How 'Live Face De-Identification' In Videos Can Confuse Face Recognition AIs

Nicolas Cage - face de-identification

User data has increasingly become more important to secure as people upload more and more of their information to the web.

And the many user data the web has, includes facial data. This kind of data can be used by, for example, government agencies around the world that use automated services to keep tabs and tabs of their citizens. If there is a photo of a person available on the internet, they can use that person's face information to train AIs, or track them using public surveillance cameras.

Facebook is one of the most popular platforms where people store their photos. And here, the social giant has devised a way to thwart this face recognition technology.

Developed by Oran Gafni, Lior Wolf and Yaniv Taigman from Facebook AI Research and Tel-Aviv University, the method involves live face 'de-identification' to slightly modify people's faces.

In a YouTube video shared by Gafni shown below, AI can tweak certain details, such as the shape of a person's mouth, or the size of their eyes.

The change can be subtle, but it can trick facial recognition technologies in a way that they won't match what they see in the footage with images of the people in their databases.

Facebook said that this technology can be used with pre-recorded contents, as well as with live videos.

According to the researchers:

"We propose a method for face de-identification that enables fully automatic video modification at high frame rates."

"The goal is to maximally decorrelate the identity, while having the perception (pose, illumination and expression) fixed. We achieve this by a novel feed-forward encoder-decoder network architecture that is conditioned on the high-level representation of a person’s facial image. The network is global, in the sense that it does not need to be retrained for a given video or for a given identity, and it creates natural looking image sequences with little distortion in time."

How the AI works involves an encoder-decoder architecture to generate both a mask and an image.

During the training process, the person’s face is distorted before being fed into the network. The system then generates distorted and undistorted images of a person’s face for output that can be embedded into videos.

"Our architecture is based on an adversarial autoencoder, coupled with a trained face-classifier. By concatenating the autoencoder’s latent space with the face-classifier representation layer, we achieve a rich latent space, embedding both identity and expression information. The network is trained in a counter-factual way, i.e., the output differs from the input in key aspects, as dictated by the conditioning."

"The generation task is, therefore, highly semantic, and the loss required to capture its success cannot be a conventional reconstruction loss."

"For the task of de-identification, we employ a target image, which is any image of the person in the video. The method then distances the face descriptors of the output video from those of the target image."

Facebook - live face 'de-identification'
(a) A pre-trained face recognition network is used. (b) An illustration of the multi-image perceptual loss used, which employs two replicas of the same face recognition network. (Credit: Facebook AI Research, Tel-Aviv University)

While photos can be accessed anyone on the internet, the people inside those photos should be aware that their images can be used by companies to train AIs.

One example, was when a Google contractor was caught exploiting black people to gather their face data without their knowledge.
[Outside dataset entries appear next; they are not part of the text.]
/-- Rule R87: SETSTATE on a pin of a Collection: recording, the pin's bit goes into the mask of its physical
level and out of the sibling mask, with no bank access; idle, the latch is driven in a second micro-step. -/
def Obligations.SetstateBuffersOrDrives : Prop :=
  ∀ (s : State) (h : BitVec 8) (v : Bool) (p : Pin) (x : Collection),
    s.Ready → s.pin h = p → p.valid = true → p.ic = true → s.coll p.coll.toNat = x → x.lock = .free →
    (x.recording = true → (v ^^ p.al) = true → exec (.setstate h v) s =
      .next ((s.setColl p.coll.toNat
        { x with pset := x.pset.set p.bank (x.pset.get p.bank ||| p.mask),
                 pclr := x.pclr.set p.bank (x.pclr.get p.bank &&& ~~~p.mask) }).respond .ok 0)) ∧
    (x.recording = true → (v ^^ p.al) = false → exec (.setstate h v) s =
      .next ((s.setColl p.coll.toNat
        { x with pclr := x.pclr.set p.bank (x.pclr.get p.bank ||| p.mask),
                 pset := x.pset.set p.bank (x.pset.get p.bank &&& ~~~p.mask) }).respond .ok 0)) ∧
    (x.recording = false → s.Accessible p.bank → ∃ u, exec (.setstate h v) s = .next u ∧
      exec (.setstate h v) u = .next ((s.drive p.bank p.mask (v ^^ p.al)).respond .ok 0))

/-- Rules R98, R95 and R52: SETIMM drives the latch bit to `v xor al`, whether the pin is free or of a
recording or locked Collection; if the pin is OUT its pad shows that level and every other pad is as it was. -/
def Obligations.SetimmDrivesAtOnce : Prop :=
  ∀ (s : State) (h : BitVec 8) (v : Bool), (s.pin h).valid = true → s.Accessible (s.pin h).bank →
    ∃ t, exec (.setimm h v) s = .next t ∧
      t = (s.drive (s.pin h).bank (s.pin h).mask (v ^^ (s.pin h).al)).respond .ok 0 ∧
      (s.isOut (s.pin h) → t.padLevel (s.pin h).num = some (v ^^ (s.pin h).al)) ∧
      (∀ n : BitVec 7, n ≠ (s.pin h).num → t.padLevel n = s.padLevel n)

/-- Rule R79: GETSTATE in two micro-steps answers the latch bit of an OUT pin, or the data-in bit of an IN
pin, corrected by `al`, and changes nothing else. -/
def Obligations.GetstateAnswersTheLogicalLevel : Prop :=
  ∀ (s : State) (h : BitVec 8), s.Ready → (s.pin h).valid = true → s.Accessible (s.pin h).bank →
    ∃ u, exec (.getstate h) s = .next u ∧
      exec (.getstate h) u =
        .next (s.respond .ok (if (s.levelOf (s.pin h) ^^ (s.pin h).al) = true then 1 else 0))

/-- Rule R80: CHKDIR answers 1 for OUT and 0 for IN, whatever `al` is. -/
def Obligations.ChkdirAnswersTheDirection : Prop :=
  ∀ (s : State) (h : BitVec 8), (s.pin h).valid = true → s.Accessible (s.pin h).bank →
    (s.isOut (s.pin h) → exec (.chkdir h) s = .next (s.respond .ok 1)) ∧
    (¬s.isOut (s.pin h) → exec (.chkdir h) s = .next (s.respond .ok 0))

/-- Rule R99: SETACTLOW with the flag it has rewrites nothing, in three micro-steps; with the other flag it
stores the flag and, in a fourth, inverts the physical level it read. -/
def Obligations.SetactlowStoresFlagAndInvertsLevel : Prop :=
  ∀ (s : State) (h : BitVec 8) (v : Bool), s.Ready → (s.pin h).valid = true →
    s.Accessible (s.pin h).bank →
    ∃ u x, exec (.setactlow h v) s = .next u ∧ exec (.setactlow h v) u = .next x ∧
      ((s.pin h).al = v → exec (.setactlow h v) x = .next (s.respond .ok 0)) ∧
      ((s.pin h).al ≠ v → ∃ y, exec (.setactlow h v) x = .next y ∧ exec (.setactlow h v) y =
        .next (((s.setPin h { s.pin h with al := v }).drive (s.pin h).bank (s.pin h).mask
          (!s.levelOf (s.pin h))).respond .ok 0))

/-- Rule R81: SETDEB on an IN pin changes that pin's bit of the debounce-enable word and no other bit, in
three micro-steps; on an OUT pin it answers InvalidOperation and writes nothing. -/
def Obligations.SetdebWritesOneBitOfAnInPin : Prop :=
  ∀ (s : State) (h : BitVec 8) (v : Bool), s.Ready → (s.pin h).valid = true →
    s.Accessible (s.pin h).bank →
    (s.isOut (s.pin h) → exec (.setdeb h v) s = .next (s.raise .invalidOperation)) ∧
    (¬s.isOut (s.pin h) → ∃ u x, exec (.setdeb h v) s = .next u ∧ exec (.setdeb h v) u = .next x ∧
      exec (.setdeb h v) x = .next
        ((s.setBank (s.pin h).bank
          { s.bank (s.pin h).bank with
            debEn := driven (s.bank (s.pin h).bank).debEn (s.pin h).mask v }).respond .ok 0))
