-- ==== Sys2Proof/Laws/Ops.lean ====
section
/-! SUPPORT. For each shared operation, once, everything it can do: if it answers a next state, then one of
these cases holds; and when an operation goes through. -/

namespace Sys2Proof.Machine

/-! ### When an access goes through -/

/-- An access that nothing stands in the way of passes the three tests of rule R33. -/
theorem gate_of_accessible {s : State} {b : BankId} (h : s.Accessible b) : s.gate b = .pass := by
  simp [State.gate, h.opened, h.clocked, h.noBusError]

/-- The three tests pass only for an access that nothing stands in the way of. -/
theorem accessible_of_gate {s : State} {b : BankId} (h : s.gate b = .pass) : s.Accessible b := by
  unfold State.gate at h
  split at h
  · cases h
  · split at h
    · cases h
    · split at h
      · cases h
      · exact ⟨by simp_all, by simp_all, by simp_all⟩

/-- The first test of rule R33 fails exactly when the map is not open. -/
theorem gate_undefined_iff {s : State} {b : BankId} :
    s.gate b = .undefinedAccess ↔ s.map ≠ .opened := by
  unfold State.gate
  split
  · simp_all
  · split
    · simp_all
    · split <;> simp_all

/-- The second test of rule R33. -/
theorem gate_hang_iff {s : State} {b : BankId} :
    s.gate b = .hang ↔ s.map = .opened ∧ (s.bank b).clkEn = false := by
  unfold State.gate
  split
  · simp_all
  · split
    · simp_all
    · split <;> simp_all

/-- The third test of rule R33. -/
theorem gate_busError_iff {s : State} {b : BankId} :
    s.gate b = .busError ↔ s.map = .opened ∧ (s.bank b).clkEn = true ∧ s.turn.busError = true := by
  unfold State.gate
  split
  · simp_all
  · split
    · simp_all
    · split <;> simp_all

/-! ### What each operation can do -/

/-- A read that answers a next state hangs, fails, or goes on with the word read. -/
theorem readThen_next {s t : State} {i : Instr} {b : BankId} {r : Reg} {k : Word → State → Result}
    (h : s.readThen i b r k = .next t) :
    (s.gate b = .hang ∧ t = s.hold i) ∨ (s.gate b = .busError ∧ t = s.raise .transientIO) ∨
    (s.gate b = .pass ∧ k (s.readWord b r) (s.afterRead r) = .next t) := by
  unfold State.readThen at h
  split at h
  · cases h
  · exact .inl ⟨by assumption, by cases h; rfl⟩
  · exact .inr (.inl ⟨by assumption, by cases h; rfl⟩)
  · exact .inr (.inr ⟨by assumption, h⟩)

/-- A write that answers a next state hangs, fails, or goes on from the written bank. -/
theorem writeThen_next {s t : State} {i : Instr} {b : BankId} {r : Reg} {v : Word} {e : State → State}
    {k : State → Result} (h : s.writeThen i b r v e k = .next t) :
    (s.gate b = .hang ∧ t = s.hold i) ∨ (s.gate b = .busError ∧ t = (e s).raise .transientIO) ∨
    (s.gate b = .pass ∧ ∃ x, (s.bank b).write r v = some x ∧ k (s.setBank b x) = .next t) := by
  unfold State.writeThen at h
  split at h
  · cases h
  · exact .inl ⟨by assumption, by cases h; rfl⟩
  · exact .inr (.inl ⟨by assumption, by cases h; rfl⟩)
  · split at h
    · cases h
    · exact .inr (.inr ⟨by assumption, _, by assumption, h⟩)

/-- The lazy open leaves the map as it was, unless it was unopened. -/
theorem lazyOpen_of_ne {s : State} (h : s.map ≠ .unopened) : s.lazyOpen = s := if_neg h

/-- The lazy open of an unopened map opens it or fails it. -/
theorem lazyOpen_of_unopened {s : State} (h : s.map = .unopened) : s.lazyOpen = s.openProcedure := if_pos h

/-- After the lazy open the map is never unopened. -/
theorem lazyOpen_map_ne (s : State) : s.lazyOpen.map ≠ .unopened := by
  unfold State.lazyOpen
  split
  · rw [openProcedure_map]; split <;> simp
  · assumption

/-- `RequireMap` that answers a next state reports a failed map or goes on with an open one. -/
theorem requireMap_next {s t : State} {k : State → Result} (h : s.requireMap k = .next t) :
    (s.lazyOpen.map = .failed ∧ t = s.lazyOpen.raise .hardwareIncompatible) ∨
    (s.lazyOpen.map = .opened ∧ k s.lazyOpen = .next t) := by
  unfold State.requireMap at h
  split at h
  · exact .inl ⟨by assumption, by cases h; rfl⟩
  · cases h
  · exact .inr ⟨by assumption, h⟩
  · exact absurd (by assumption) (lazyOpen_map_ne s)

/-- The handle check either refuses the slot or goes on with the Pin in it. -/
theorem withHandle_next {s t : State} {h : BitVec 8} {k : Pin → Result} (hn : s.withHandle h k = .next t) :
    ((s.pin h).valid = false ∧ t = s.raise .invalidOperation) ∨
    ((s.pin h).valid = true ∧ k (s.pin h) = .next t) := by
  unfold State.withHandle at hn
  split at hn
  · exact .inr ⟨by assumption, hn⟩
  · exact .inl ⟨by simp_all, by cases hn; rfl⟩

/-- A locked micro-step either waits or goes on with the Collection. -/
theorem withLock_next {s t : State} {i : Instr} {c : Nat} {k : Collection → Result}
    (h : s.withLock i c k = .next t) :
    ((∃ p, (s.coll c).lock = .held p) ∧ t = s.hold i) ∨
    ((s.coll c).lock = .free ∧ k (s.coll c) = .next t) := by
  unfold State.withLock at h
  split at h
  · exact .inr ⟨by assumption, h⟩
  · exact .inl ⟨⟨_, by assumption⟩, by cases h; rfl⟩

/-- A single-bit write that answers a next state hangs, fails, or changes the latch by its mask. -/
theorem writePhys_next {s t : State} {i : Instr} {b : BankId} {m : Word} {p : Bool}
    (h : s.writePhys i b m p = .next t) :
    (s.gate b = .hang ∧ t = s.hold i) ∨ (s.gate b = .busError ∧ t = s.raise .transientIO) ∨
    (s.gate b = .pass ∧ t = (s.setBank b
      { s.bank b with
        dataOut := if p then (s.bank b).dataOut ||| m else (s.bank b).dataOut &&& ~~~m }).respond .ok 0) := by
  rcases writeThen_next h with h | h | ⟨hg, x, hx, hk⟩
  · exact .inl h
  · exact .inr (.inl h)
  · refine .inr (.inr ⟨hg, ?_⟩)
    cases p <;> simp only [Bank.write] at hx <;> cases hx <;> cases hk <;> rfl

/-! ### The identification check -/

/-- The Boolean check of the model is the statement of rule R65. -/
theorem identified_iff (cfg : Config) : identified cfg = true ↔ EveryBankIdentified cfg := by
  have one : ∀ x : Option (List Byte), idMatches cfg x = true ↔
      ∃ str, x = some str ∧ cfg.idLen ≤ str.length ∧ str.take cfg.idLen = cfg.idPrefix := by
    intro x; cases x <;> simp [idMatches]
  simp only [identified, Bool.and_eq_true, one, EveryBankIdentified]
  constructor
  · rintro ⟨⟨⟨h0, h1⟩, h2⟩, h3⟩ b
    fin_cases b
    exacts [h0, h1, h2, h3]
  · intro h
    exact ⟨⟨⟨h 0, h 1⟩, h 2⟩, h 3⟩

end Sys2Proof.Machine
end

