-- ==== Sys2Proof/Tests/Witnesses.lean ====
section
/-! SUPPORT. For each obligation that has hypotheses, a concrete state and operands that meet all of them
together, one for each clause and at boundary values; witness_<Name> belongs to Obligations.<Name>. -/

namespace Sys2Proof.Tests

open Sys2Proof.Machine

/-! ### The demonstration states meet the named conditions -/

theorem demo_ready : demo.Ready := ⟨by decide, by decide⟩

/-- `demo` with the command `i` waiting at its first micro-step. -/
def waiting (i : Instr) : State := demo.enter i 1 Temps.none

theorem waiting_ready (i : Instr) : (waiting i).Ready := ⟨Nat.zero_lt_succ 1, rfl⟩

theorem demo_accessible (b : BankId) : demo.Accessible b := by
  fin_cases b <;> exact ⟨by decide, by decide, by decide⟩

theorem demoRec_ready : demoRec.Ready := ⟨by decide, by decide⟩

theorem waiting_accessible (i : Instr) (b : BankId) : (waiting i).Accessible b :=
  ⟨rfl, (demo_accessible b).clocked, rfl⟩

theorem standard_identified : EveryBankIdentified Config.standard := by
  intro b
  refine ⟨Config.omapId, ?_, by decide, by decide⟩
  fin_cases b <;> rfl

theorem wrongId_not_identified : ¬EveryBankIdentified (withId demo wrongId).cfg := by
  intro h
  obtain ⟨str, h1, -, h3⟩ := h 2
  have : str = [0x74, 0x69, 0x2C, 0x6F, 0x6D, 0x61, 0x70, 0x33, 0x2D, 0x67, 0x70, 0x69, 0x6F] := by
    have h4 : some [0x74, 0x69, 0x2C, 0x6F, 0x6D, 0x61, 0x70, 0x33, 0x2D, 0x67, 0x70, 0x69, 0x6F] = some str := h1
    injection h4 with h5
    exact h5.symm
  subst this
  revert h3
  decide

theorem demo_colls (c : Nat) : demo.coll c = Collection.idle := by
  match c with
  | 0 => rfl
  | 1 => rfl
  | n + 2 => rfl

theorem demo_masks : MasksConsistent demo := by
  intro c b
  rw [demo_colls]
  fin_cases b <;> decide

theorem demoRec_masks : MasksConsistent demoRec := by
  intro c b
  match c with
  | 0 => fin_cases b <;> decide
  | 1 => fin_cases b <;> decide
  | n + 2 => fin_cases b <;> simp [demoRec, State.setColl, State.coll, demo, State.reset] <;> decide

/-- `demo` with port 1 inside a COMMIT of Collection 1, whose lock it holds. -/
def locked : State :=
  { demo.setColl 1 { Collection.idle with lock := .held 1 } with
    ports := [Port.start [⟨0x20010000, 0⟩], ⟨[⟨0x21010000, 0⟩], 0, some ⟨.commit 1, 9, Temps.none⟩, ⟨.ok, 0⟩⟩] }

theorem locked_matches : LockMatchesCommit locked := by
  intro c p hc
  have hc2 : c < 2 := hc
  constructor
  · intro hl
    match c, hc2 with
    | 0, _ =>
      have hp : Lock.free = .held p := hl
      cases hp
    | 1, _ =>
      have hp : (Lock.held 1) = .held p := hl
      cases hp
      exact ⟨_, _, 1, rfl, rfl, rfl, rfl, by decide⟩
  · rintro ⟨q, f, x, hq, hf, hi, hx, -⟩
    match p with
    | 0 =>
      have : Port.start [⟨0x20010000, 0⟩] = q := by injection hq
      subst this
      cases hf
    | 1 =>
      have : (⟨[⟨0x21010000, 0⟩], 0, some ⟨.commit 1, 9, Temps.none⟩, ⟨.ok, 0⟩⟩ : Port) = q := by injection hq
      subst this
      cases hf
      cases hi
      cases hx
      rfl
    | n + 2 => cases hq

theorem demo_live : LiveOnlyIfOpened demo := .inl rfl

/-- `State.reset` with a command in flight at its first micro-step: the third case of `LiveOnlyIfOpened`. -/
def waitingReset : State :=
  { State.reset with ports := [⟨[⟨0x21010000, 0⟩], 0, some ⟨.commit 1, 1, Temps.none⟩, ⟨.ok, 0⟩⟩, Port.start []] }

theorem waitingReset_live : LiveOnlyIfOpened waitingReset := by
  refine .inr (.inr ⟨by decide, ?_⟩)
  intro p hp f hf
  have hp' : p = ⟨[⟨0x21010000, 0⟩], 0, some ⟨.commit 1, 1, Temps.none⟩, ⟨.ok, 0⟩⟩ ∨ p = Port.start [] := by
    simpa [waitingReset] using hp
  rcases hp' with rfl | rfl
  · cases hf; decide
  · cases hf

theorem locked_shaped : WellShaped locked where
  legal_cfg := by decide
  slots := rfl
  collections := rfl
  requesters := rfl
  pins_legal := by unfold Pin.legal; decide
  flights_legal := by
    intro p hp f hf
    have hp' : p = Port.start [⟨0x20010000, 0⟩] ∨
        p = ⟨[⟨0x21010000, 0⟩], 0, some ⟨.commit 1, 9, Temps.none⟩, ⟨.ok, 0⟩⟩ := by
      simpa [locked] using hp
    rcases hp' with rfl | rfl
    · cases hf
    · cases hf
      exact ⟨by decide, by decide, by decide⟩
  ports_legal := by
    intro p hp
    have hp' : p = Port.start [⟨0x20010000, 0⟩] ∨
        p = ⟨[⟨0x21010000, 0⟩], 0, some ⟨.commit 1, 9, Temps.none⟩, ⟨.ok, 0⟩⟩ := by
      simpa [locked] using hp
    rcases hp' with rfl | rfl
    · exact ⟨by decide, fun _ hf => by cases hf⟩
    · refine ⟨by decide, fun _ hf => ?_⟩
      cases hf
      exact ⟨_, rfl, by decide⟩

/-! ### Encoding -/

theorem witness_DecodeOfEncodeIsTheInstruction :
    (Instr.pinnew 15 true 1 255).wellFormed Config.standard = true := by decide

theorem witness_EncodeOfDecodeIsTheCommandWord :
    decode Config.standard ⟨0x04030006, 0xFFFFFFFF⟩ = .ok (.regwr 3 .oe 0xFFFFFFFF) ∧
    decode Config.standard ⟨0x100F817F, 0xFFFFFFFF⟩ = .ok (.pinnew 15 true 1 127) ∧
    (∀ b r w, Instr.pinnew 15 true 1 127 ≠ .regwr b r w) := ⟨by decide, by decide, by simp⟩

theorem witness_DecodeFollowsTheOpcodeMap :
    decodeShape ⟨0x16FF0001, 0⟩ = .ok (.setdeb 255 true) ∧
    (0x16FF0001 : Word) &&& (opcodeRow (.setdeb 0 false)).mask = (opcodeRow (.setdeb 0 false)).value ∧
    (0x03030007 : Word) &&& (opcodeRow (.regrd 0 .oe)).mask = (opcodeRow (.regrd 0 .oe)).value ∧
    (0x10007F00 : Word) &&& (opcodeRow (.pinnew 0 false 0 0)).mask = (opcodeRow (.pinnew 0 false 0 0)).value := by
  decide

/-- `State.reset` with a command word that does not decode on port 0. -/
def illegalReset : State := withProg State.reset [⟨0x10100003, 0⟩]

theorem witness_IllegalCommandsAreTheSixCases :
    illegalReset.ports[illegalReset.turn.port]? = some ⟨[⟨0x10100003, 0⟩], 0, none, ⟨.ok, 0⟩⟩ ∧
    ([⟨0x10100003, 0⟩] : List Command)[0]? = some ⟨0x10100003, 0⟩ ∧
    decode illegalReset.cfg ⟨0x10100003, 0⟩ = .error .handleRange := by decide

/-! ### The step, responses and the parts of the state -/

/-- `State.reset` with MAPOPEN on port 0. -/
def openReset : State := withProg State.reset [⟨0x01000000, 0⟩]

theorem witness_StepRunsTheDecodedInstruction :
    (State.reset.turns = [] ∧ State.reset.nextTurn = some ⟨1, false, true⟩ ∧
      ∃ p, State.reset.ports[1]? = some p ∧ p.flight = none ∧ p.prog.length ≤ p.idx) ∧
    (openReset.turns = [.port ⟨0, false, true⟩, .port ⟨0, false, true⟩] ∧
      openReset.nextTurn = some ⟨0, false, true⟩ ∧
      openReset.ports[0]? = some ⟨[⟨0x01000000, 0⟩], 0, none, ⟨.ok, 0⟩⟩ ∧
      ([⟨0x01000000, 0⟩] : List Command)[0]? = some ⟨0x01000000, 0⟩ ∧
      decode openReset.cfg ⟨0x01000000, 0⟩ = .ok .mapopen) ∧
    (locked.turns = [] ∧ locked.nextTurn = some ⟨1, false, true⟩ ∧
      ∃ p, locked.ports[1]? = some p ∧ p.flight = some ⟨.commit 1, 9, Temps.none⟩) ∧
    (({ demo with turns := [.port ⟨2, true, false⟩] } : State).nextTurn = some ⟨2, true, false⟩ ∧
      demo.ports.length ≤ 2) ∧
    (({ demo with turns := [.host (.startClock 3)] } : State).turns = .host (.startClock 3) :: []) :=
  ⟨⟨rfl, rfl, _, rfl, rfl, by decide⟩, ⟨rfl, rfl, by decide, rfl, by decide⟩, ⟨rfl, rfl, _, rfl, rfl⟩,
    ⟨rfl, by decide⟩, rfl⟩

theorem witness_PortWordsMeanWhatTheySay :
    (State.reset.ports[State.reset.turn.port]? = some (Port.start []) ∧ (Port.start []).flight = none) ∧
    (∃ p, waitingReset.ports[waitingReset.turn.port]? = some p ∧
      p.flight = some ⟨.commit 1, 1, Temps.none⟩) := ⟨by decide, _, rfl, rfl⟩

theorem witness_PartsReadBackWhatWasWritten :
    (15#8).toNat < demo.pins.length ∧ (0#8) ≠ 15#8 ∧ (1 : Nat) < demo.colls.length ∧ (0 : Nat) ≠ 1 ∧
    (0 : BankId) ≠ 3 := by decide

theorem witness_MicroStepEndsOrStaysInFlight :
    (demo.turn.port < demo.ports.length ∧ (∃ t, exec (.getpend 9) demo = .next t) ∧
      (∃ t, exec (.setactlow 0 true) demo = .next t)) ∧
    ((∃ t, Host.Core.run Sys2Proof.core 2 openReset = .next t) ∧ responses 0 2 openReset = [⟨.ok, 0⟩] ∧
      responses 1 2 openReset = [] ∧ ∃ p, openReset.ports[0]? = some p ∧ p.idx = 0) :=
  ⟨⟨by decide, ⟨_, rfl⟩, ⟨_, rfl⟩⟩, ⟨_, rfl⟩, by decide, by decide, _, rfl, rfl⟩

/-! ### Operands -/

theorem witness_PinAddressIsInjective :
    pinBank 127 = pinBank 127 ∧ pinBit 127 = pinBit 127 ∧ pinBank 32 = pinBank 63 ∧ pinBit 31 = pinBit 127 := by
  decide

theorem witness_PolarityIsExclusiveOr : (demo.pin 0).al = false ∧ (demo.pin 7).al = true := by decide

/-! ### Register Bank Map commands -/

/-- `demo` with an unopened map and identification strings that do not match. -/
def unmatched : State := { withId demo wrongId with map := .unopened }

/-- `demo` after MAPCLOSE. -/
def closedDemo : State := { demo with map := .closed }

theorem witness_MapopenAnswersByMapState :
    (State.reset.map = .unopened ∧ EveryBankIdentified State.reset.cfg) ∧
    (unmatched.map = .unopened ∧ ¬EveryBankIdentified unmatched.cfg) ∧ demo.map = .opened ∧
    ({ demo with map := .failed } : State).map = .failed ∧
    ({ demo with map := .closed } : State).map = .closed :=
  ⟨⟨rfl, standard_identified⟩, ⟨rfl, wrongId_not_identified⟩, rfl, rfl, rfl⟩

theorem witness_MapcloseAlwaysAnswersOk : demo.map = .opened ∧ State.reset.map ≠ .opened := by decide

theorem witness_RegrdAnswersTheRegister : demo.Ready ∧ demo.Accessible 0 ∧ demo.Accessible 3 :=
  ⟨demo_ready, demo_accessible 0, demo_accessible 3⟩

theorem witness_RegwrWritesTheRegister : demo.Ready ∧ demo.Accessible 0 ∧ demo.Accessible 3 :=
  ⟨demo_ready, demo_accessible 0, demo_accessible 3⟩

theorem witness_FirstUseOpensTheMap :
    State.reset.Ready ∧ unmatched.Ready ∧ demo.Ready ∧ ({ demo with map := .failed } : State).Ready ∧
    ({ demo with map := .closed } : State).Ready ∧
    (∃ b r, Instr.regrd 3 .oe = .regrd b r) ∧ (∃ b r w, Instr.regwr 0 .dataIn 0 = .regwr b r w) ∧
    (∃ h ic c n, Instr.pinnew 15 true 1 127 = .pinnew h ic c n ∧ n.toNat ≤ 127) ∧
    (State.reset.map = .unopened ∧ EveryBankIdentified State.reset.cfg) ∧ demo.map = .opened ∧
    (unmatched.map = .unopened ∧ ¬EveryBankIdentified unmatched.cfg) ∧
    ((State.reset.coll (1#8).toNat).lock = .free ∧ (unmatched.coll (1#8).toNat).lock = .free ∧
      (closedDemo.coll (1#8).toNat).lock = .free ∧ closedDemo.map = .closed) :=
  ⟨⟨by decide, by decide⟩, ⟨by decide, by decide⟩, demo_ready, ⟨by decide, by decide⟩,
    ⟨by decide, by decide⟩, ⟨_, _, rfl⟩, ⟨_, _, _, rfl⟩, ⟨_, _, _, _, rfl, by decide⟩,
    ⟨rfl, standard_identified⟩, rfl, ⟨rfl, wrongId_not_identified⟩, by decide⟩
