-- ==== Sys2Proof/Machine/FrameForms.lean ====
section
/-! DEFINITION. The meanings of the three frame forms of DECODE (30_encoding.md R72). The instruction decoder has found
the burst and the pause in the buffer and read the payload (R110, R112, R130); what is left is the structural validator
on the list in the buffer, for a New frame, and the frame's effect. -/

namespace Sys2Proof.Machine

/-- A New frame under the standard protocol (R120, R141, R142, R144, R160). -/
def execFrameNewStd (start : Nat) (a b c k : Byte) (s : State) : Result :=
  match decodeArgument s with
  | .error r => .refused r
  | .ok iv => newPath iv start (some (stdPayload a b c k)) s

/-- A New frame under the extended protocol (R120, R141, R143, R144, R160). -/
def execFrameNewExt (start : Nat) (e : BitVec 16) (c k : Byte) (s : State) : Result :=
  match decodeArgument s with
  | .error r => .refused r
  | .ok iv => newPath iv start (some (extPayload e c k)) s

/-- A Repeat frame (R156). -/
def execFrameRepeat (start : Nat) (s : State) : Result :=
  match decodeArgument s with
  | .error r => .refused r
  | .ok _ => .next (repeatPath { s with scanI := start, start := start, mtype := .repeatMsg })

end Sys2Proof.Machine
end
This technology from Facebook could allow for more ethical use of video footage of people for training AI systems, which typically require several examples to learn how to emulate the content they’re fed.

By making people’s faces impossible to recognize, these AI systems can be trained without infringing the subjects’ privacy.

While this technology can be useful in the future, Facebook has no plans to use it on any of its own products.

The social network is already using its own facial recognition to identify users to help photo tagging, and alert users when others upload a photo of them.